What is needed: The stretch wanted below opens at the line containing "srcLimit : U64" and closes at the line containing "The port and". Please return it exactly, with no other lines.
⁂
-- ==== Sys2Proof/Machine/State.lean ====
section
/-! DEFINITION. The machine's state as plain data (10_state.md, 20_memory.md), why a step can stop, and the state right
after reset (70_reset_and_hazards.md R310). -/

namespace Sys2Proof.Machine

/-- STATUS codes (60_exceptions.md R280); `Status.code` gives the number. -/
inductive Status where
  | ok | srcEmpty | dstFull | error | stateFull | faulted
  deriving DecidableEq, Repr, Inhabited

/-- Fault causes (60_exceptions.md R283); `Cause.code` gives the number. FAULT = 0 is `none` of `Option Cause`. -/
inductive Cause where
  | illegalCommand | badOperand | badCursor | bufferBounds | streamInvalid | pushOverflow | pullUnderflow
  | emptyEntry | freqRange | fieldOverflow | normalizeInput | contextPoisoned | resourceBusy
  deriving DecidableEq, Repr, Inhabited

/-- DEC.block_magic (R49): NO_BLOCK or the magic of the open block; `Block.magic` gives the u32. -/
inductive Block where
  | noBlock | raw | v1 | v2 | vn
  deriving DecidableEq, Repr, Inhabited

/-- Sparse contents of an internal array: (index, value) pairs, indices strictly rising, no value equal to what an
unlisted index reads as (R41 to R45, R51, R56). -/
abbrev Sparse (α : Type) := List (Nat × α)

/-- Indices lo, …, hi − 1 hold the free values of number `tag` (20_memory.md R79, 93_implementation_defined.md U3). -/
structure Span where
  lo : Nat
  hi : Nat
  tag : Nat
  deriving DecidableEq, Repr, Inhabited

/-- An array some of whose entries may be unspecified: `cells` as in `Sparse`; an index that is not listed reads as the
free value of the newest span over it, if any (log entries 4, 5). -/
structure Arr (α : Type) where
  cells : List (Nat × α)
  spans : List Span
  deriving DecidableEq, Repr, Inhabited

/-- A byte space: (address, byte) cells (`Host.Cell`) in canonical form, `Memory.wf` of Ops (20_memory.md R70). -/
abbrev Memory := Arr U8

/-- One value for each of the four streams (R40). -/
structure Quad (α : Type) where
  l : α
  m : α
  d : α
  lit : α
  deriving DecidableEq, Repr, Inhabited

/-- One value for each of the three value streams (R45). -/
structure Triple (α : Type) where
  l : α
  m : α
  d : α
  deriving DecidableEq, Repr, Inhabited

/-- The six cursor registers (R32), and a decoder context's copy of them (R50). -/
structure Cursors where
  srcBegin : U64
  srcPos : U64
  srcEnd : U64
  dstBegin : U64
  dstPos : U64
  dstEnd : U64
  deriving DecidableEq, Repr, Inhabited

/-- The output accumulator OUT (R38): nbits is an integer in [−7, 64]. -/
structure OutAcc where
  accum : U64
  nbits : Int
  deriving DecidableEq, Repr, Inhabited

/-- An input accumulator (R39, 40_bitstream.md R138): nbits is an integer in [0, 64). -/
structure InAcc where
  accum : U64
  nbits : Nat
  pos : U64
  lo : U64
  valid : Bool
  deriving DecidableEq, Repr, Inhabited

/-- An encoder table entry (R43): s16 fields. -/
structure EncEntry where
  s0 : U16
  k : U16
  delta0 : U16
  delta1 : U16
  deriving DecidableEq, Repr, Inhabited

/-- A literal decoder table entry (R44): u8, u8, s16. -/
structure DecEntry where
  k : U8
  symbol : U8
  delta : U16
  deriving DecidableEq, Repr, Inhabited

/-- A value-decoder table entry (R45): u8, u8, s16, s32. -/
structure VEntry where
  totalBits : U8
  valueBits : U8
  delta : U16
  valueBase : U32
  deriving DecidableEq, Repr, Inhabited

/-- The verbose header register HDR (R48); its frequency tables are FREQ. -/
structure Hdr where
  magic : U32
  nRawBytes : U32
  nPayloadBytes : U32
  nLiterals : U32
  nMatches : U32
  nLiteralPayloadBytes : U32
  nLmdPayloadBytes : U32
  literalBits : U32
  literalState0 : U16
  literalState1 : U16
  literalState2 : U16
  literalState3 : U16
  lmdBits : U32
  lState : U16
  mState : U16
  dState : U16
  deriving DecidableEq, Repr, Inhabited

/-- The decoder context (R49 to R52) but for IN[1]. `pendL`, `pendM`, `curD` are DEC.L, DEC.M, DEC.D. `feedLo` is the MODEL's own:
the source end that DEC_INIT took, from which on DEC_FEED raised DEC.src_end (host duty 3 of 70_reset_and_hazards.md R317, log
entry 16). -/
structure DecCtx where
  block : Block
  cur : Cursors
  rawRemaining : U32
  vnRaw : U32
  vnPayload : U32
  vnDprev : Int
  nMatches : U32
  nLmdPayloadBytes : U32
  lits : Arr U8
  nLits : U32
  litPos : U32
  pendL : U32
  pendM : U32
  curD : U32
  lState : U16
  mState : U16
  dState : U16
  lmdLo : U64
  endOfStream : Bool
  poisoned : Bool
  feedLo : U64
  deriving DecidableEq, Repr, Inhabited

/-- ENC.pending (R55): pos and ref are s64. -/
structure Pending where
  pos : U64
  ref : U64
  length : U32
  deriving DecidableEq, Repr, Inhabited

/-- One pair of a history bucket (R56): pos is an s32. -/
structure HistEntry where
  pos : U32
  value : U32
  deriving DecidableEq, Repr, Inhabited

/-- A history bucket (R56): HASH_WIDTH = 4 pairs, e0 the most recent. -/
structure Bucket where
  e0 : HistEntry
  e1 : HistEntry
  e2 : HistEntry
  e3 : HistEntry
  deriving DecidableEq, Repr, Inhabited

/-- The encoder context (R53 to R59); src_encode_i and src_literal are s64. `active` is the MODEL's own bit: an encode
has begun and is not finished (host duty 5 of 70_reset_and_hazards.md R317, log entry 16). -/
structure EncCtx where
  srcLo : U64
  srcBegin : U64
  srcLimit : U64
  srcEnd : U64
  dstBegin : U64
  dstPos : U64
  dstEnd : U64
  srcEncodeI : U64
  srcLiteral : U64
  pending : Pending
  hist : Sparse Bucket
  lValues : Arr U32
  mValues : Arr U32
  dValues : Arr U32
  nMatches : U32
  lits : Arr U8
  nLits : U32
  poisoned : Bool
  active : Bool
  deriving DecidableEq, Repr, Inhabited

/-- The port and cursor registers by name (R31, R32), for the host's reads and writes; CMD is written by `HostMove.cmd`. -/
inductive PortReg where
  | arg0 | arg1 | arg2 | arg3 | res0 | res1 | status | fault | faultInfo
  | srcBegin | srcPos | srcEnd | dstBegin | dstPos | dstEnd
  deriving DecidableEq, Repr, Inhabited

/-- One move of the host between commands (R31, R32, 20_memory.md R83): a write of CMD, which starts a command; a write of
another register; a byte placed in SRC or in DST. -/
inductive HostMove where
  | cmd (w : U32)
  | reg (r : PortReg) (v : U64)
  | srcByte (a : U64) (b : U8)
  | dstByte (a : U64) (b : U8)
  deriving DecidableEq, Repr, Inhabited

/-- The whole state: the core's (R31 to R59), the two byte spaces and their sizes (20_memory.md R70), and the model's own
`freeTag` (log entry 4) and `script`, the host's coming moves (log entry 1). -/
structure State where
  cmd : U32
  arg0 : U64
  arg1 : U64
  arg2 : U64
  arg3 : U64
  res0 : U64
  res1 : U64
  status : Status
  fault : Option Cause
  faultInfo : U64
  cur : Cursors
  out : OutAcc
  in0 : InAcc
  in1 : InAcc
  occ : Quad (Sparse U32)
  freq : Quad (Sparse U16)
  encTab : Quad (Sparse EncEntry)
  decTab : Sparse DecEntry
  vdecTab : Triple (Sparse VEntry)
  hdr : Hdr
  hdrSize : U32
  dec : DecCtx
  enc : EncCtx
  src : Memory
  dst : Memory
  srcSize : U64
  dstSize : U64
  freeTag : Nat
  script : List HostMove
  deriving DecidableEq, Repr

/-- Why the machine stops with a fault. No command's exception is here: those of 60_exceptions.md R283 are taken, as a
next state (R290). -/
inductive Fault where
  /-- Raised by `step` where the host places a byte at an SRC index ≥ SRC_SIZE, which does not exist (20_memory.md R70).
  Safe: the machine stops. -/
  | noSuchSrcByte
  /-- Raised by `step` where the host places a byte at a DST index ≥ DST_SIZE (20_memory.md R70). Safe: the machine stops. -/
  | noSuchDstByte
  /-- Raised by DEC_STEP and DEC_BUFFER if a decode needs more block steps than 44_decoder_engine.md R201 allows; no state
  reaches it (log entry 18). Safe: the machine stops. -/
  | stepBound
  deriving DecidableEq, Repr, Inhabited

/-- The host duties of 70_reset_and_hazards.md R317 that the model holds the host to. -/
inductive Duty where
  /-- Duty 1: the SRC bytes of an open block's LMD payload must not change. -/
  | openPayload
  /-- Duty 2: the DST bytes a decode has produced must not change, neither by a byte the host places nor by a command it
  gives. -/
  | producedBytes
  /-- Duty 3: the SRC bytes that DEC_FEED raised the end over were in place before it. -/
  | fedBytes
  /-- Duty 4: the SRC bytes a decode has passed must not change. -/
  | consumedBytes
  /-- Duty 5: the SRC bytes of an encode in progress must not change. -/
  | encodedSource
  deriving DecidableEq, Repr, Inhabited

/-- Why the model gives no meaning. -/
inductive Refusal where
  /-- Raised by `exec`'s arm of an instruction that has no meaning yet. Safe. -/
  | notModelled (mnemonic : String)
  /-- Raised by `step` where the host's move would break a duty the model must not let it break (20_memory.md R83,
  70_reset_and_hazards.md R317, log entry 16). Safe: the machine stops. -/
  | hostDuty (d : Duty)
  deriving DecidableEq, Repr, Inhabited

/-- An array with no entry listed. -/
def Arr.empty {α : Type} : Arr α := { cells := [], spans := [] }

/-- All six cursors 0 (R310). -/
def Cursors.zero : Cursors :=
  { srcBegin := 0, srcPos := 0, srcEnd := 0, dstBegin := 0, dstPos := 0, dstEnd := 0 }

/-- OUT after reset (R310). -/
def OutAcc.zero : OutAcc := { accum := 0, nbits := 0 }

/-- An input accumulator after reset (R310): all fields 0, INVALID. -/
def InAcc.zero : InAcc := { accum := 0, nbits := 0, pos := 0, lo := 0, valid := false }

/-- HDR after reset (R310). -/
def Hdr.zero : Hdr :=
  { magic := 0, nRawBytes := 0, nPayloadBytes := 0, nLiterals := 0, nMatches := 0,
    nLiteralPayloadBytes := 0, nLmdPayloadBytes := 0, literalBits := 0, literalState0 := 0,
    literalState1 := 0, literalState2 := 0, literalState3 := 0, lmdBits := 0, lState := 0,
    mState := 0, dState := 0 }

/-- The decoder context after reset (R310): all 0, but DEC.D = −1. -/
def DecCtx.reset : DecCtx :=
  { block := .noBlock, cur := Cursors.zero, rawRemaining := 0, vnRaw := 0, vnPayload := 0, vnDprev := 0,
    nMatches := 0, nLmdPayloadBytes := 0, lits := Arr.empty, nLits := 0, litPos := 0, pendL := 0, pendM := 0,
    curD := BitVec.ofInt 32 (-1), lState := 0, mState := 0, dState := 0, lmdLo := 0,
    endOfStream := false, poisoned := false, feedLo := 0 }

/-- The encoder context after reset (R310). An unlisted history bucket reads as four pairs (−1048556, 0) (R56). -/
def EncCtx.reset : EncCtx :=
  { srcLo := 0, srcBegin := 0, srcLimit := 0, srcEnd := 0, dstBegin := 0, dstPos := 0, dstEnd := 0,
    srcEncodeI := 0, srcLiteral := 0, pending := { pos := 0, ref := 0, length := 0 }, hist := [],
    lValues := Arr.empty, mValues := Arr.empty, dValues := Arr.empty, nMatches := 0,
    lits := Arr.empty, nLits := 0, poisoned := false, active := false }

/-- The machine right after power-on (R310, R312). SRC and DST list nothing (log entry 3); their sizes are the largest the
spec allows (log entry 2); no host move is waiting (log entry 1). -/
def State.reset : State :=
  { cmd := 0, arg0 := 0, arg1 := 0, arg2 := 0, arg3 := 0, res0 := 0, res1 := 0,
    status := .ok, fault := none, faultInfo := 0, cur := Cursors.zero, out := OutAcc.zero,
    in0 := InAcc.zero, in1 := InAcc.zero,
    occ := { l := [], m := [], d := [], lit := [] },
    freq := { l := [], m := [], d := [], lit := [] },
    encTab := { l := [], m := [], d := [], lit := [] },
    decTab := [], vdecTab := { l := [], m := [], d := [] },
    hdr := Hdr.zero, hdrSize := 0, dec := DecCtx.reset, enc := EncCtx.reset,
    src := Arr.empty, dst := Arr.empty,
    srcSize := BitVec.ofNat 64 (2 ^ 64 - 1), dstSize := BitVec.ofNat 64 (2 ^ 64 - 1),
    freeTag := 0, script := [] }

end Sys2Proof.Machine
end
⁂
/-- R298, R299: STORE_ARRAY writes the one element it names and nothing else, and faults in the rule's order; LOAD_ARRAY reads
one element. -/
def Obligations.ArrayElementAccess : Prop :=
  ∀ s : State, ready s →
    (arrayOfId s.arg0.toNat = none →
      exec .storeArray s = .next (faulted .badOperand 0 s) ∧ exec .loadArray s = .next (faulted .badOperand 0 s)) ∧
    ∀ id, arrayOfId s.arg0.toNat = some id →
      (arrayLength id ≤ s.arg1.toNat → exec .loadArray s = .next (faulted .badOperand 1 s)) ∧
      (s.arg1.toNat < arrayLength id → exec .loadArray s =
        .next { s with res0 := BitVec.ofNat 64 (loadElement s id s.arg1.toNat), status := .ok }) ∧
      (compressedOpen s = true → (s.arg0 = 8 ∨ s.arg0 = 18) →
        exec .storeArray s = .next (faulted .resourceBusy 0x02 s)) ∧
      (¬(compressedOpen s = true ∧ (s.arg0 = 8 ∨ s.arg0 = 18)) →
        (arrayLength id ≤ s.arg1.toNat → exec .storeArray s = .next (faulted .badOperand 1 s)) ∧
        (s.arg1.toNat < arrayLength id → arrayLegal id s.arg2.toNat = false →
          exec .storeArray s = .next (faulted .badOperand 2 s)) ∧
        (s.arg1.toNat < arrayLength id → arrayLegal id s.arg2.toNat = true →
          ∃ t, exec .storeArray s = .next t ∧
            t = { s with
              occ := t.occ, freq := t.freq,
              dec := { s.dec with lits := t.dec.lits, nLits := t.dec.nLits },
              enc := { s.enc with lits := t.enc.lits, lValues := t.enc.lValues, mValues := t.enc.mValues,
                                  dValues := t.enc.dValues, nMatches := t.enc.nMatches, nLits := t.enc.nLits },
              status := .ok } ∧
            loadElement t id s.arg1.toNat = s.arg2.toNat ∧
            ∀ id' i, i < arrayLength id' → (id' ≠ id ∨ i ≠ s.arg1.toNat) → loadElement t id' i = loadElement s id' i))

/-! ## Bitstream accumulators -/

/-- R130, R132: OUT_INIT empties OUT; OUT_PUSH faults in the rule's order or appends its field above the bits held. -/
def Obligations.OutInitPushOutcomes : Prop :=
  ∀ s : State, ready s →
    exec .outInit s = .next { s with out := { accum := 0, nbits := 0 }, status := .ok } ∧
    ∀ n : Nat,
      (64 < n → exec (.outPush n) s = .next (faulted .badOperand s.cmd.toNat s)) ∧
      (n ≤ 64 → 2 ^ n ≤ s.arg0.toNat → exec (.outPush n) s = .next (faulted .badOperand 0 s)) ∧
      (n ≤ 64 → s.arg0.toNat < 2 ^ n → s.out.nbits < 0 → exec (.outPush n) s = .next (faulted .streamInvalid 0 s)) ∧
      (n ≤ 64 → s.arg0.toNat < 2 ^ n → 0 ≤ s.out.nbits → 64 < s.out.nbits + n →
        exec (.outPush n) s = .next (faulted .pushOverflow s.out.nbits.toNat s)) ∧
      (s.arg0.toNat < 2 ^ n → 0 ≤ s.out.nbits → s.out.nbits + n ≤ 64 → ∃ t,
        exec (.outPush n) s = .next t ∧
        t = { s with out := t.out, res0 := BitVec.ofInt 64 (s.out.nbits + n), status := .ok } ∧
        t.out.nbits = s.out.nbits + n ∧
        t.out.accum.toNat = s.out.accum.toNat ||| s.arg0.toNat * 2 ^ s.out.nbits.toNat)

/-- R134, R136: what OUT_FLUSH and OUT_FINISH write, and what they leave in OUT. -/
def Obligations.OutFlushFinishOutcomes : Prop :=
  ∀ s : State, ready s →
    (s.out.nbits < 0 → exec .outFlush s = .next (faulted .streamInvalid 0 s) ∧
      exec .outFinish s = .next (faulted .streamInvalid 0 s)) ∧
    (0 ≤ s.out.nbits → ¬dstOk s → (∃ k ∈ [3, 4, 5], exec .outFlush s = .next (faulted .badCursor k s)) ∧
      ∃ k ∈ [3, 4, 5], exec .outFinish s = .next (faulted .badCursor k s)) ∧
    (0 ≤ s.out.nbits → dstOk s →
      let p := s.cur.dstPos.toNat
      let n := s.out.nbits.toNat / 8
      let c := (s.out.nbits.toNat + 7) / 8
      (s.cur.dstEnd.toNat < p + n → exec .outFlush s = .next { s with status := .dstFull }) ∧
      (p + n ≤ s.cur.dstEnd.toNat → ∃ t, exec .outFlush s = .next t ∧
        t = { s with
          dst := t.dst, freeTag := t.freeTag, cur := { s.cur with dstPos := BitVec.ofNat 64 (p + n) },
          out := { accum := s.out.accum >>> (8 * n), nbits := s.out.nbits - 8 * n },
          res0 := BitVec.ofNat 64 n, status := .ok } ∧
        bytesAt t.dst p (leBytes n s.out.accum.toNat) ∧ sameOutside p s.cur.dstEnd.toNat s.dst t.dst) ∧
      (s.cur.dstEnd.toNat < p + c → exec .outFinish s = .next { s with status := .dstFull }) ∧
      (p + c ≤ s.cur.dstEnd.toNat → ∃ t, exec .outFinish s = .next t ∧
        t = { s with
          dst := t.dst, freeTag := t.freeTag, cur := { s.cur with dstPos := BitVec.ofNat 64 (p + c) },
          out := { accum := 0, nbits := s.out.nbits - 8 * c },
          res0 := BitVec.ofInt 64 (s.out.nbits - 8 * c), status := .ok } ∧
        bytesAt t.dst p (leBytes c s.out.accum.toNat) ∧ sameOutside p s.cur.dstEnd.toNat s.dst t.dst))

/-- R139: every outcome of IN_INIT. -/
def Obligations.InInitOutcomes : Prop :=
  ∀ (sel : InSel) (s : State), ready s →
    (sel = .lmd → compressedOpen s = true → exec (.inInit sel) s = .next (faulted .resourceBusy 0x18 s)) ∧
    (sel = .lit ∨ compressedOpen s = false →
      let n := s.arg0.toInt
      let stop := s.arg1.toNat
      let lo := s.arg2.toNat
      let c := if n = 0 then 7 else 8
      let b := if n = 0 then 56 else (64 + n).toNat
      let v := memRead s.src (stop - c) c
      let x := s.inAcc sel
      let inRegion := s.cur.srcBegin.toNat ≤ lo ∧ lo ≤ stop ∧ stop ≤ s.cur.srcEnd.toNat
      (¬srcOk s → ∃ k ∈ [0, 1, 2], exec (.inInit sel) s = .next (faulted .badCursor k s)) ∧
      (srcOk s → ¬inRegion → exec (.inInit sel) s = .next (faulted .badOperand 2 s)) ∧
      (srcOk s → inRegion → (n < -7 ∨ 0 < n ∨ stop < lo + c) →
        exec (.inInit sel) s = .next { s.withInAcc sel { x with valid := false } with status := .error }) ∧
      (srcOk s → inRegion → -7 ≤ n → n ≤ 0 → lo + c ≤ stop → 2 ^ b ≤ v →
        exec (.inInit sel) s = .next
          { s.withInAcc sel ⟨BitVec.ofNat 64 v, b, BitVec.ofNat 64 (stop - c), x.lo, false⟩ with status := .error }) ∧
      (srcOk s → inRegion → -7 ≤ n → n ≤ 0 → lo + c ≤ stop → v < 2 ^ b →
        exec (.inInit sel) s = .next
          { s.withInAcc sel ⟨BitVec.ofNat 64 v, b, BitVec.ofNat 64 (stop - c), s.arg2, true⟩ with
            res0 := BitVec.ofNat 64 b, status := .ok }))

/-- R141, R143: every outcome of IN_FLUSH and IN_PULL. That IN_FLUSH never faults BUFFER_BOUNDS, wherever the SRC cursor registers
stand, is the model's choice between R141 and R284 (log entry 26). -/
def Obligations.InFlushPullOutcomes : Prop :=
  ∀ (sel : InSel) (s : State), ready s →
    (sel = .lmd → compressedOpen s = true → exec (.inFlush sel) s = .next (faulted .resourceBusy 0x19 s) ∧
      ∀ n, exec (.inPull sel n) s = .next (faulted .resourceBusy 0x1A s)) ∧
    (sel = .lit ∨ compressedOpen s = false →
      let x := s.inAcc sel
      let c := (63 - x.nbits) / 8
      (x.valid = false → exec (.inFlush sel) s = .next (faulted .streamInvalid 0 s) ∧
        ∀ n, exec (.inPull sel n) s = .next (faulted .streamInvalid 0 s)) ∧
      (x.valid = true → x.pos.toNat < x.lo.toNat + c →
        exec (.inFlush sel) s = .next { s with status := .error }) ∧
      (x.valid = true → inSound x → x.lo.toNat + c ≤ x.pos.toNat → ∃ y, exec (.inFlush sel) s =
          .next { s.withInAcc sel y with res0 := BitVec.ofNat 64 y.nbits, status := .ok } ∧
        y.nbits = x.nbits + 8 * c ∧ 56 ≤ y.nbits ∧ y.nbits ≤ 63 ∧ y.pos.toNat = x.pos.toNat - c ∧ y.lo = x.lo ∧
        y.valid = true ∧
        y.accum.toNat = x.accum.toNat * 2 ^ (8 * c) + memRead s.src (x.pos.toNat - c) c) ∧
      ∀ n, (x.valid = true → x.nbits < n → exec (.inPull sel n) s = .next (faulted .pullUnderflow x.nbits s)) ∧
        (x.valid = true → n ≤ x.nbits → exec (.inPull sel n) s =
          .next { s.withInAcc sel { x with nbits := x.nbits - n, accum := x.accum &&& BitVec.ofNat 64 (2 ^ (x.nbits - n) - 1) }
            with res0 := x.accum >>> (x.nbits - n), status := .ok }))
⁂
Response:
  srcLimit : U64
  srcEnd : U64
  dstBegin : U64
  dstPos : U64
  dstEnd : U64
  srcEncodeI : U64
  srcLiteral : U64
  pending : Pending
  hist : Sparse Bucket
  lValues : Arr U32
  mValues : Arr U32
  dValues : Arr U32
  nMatches : U32
  lits : Arr U8
  nLits : U32
  poisoned : Bool
  active : Bool
  deriving DecidableEq, Repr, Inhabited

/-- The port and cursor registers by name (R31, R32), for the host's reads and writes; CMD is written by `HostMove.cmd`. -/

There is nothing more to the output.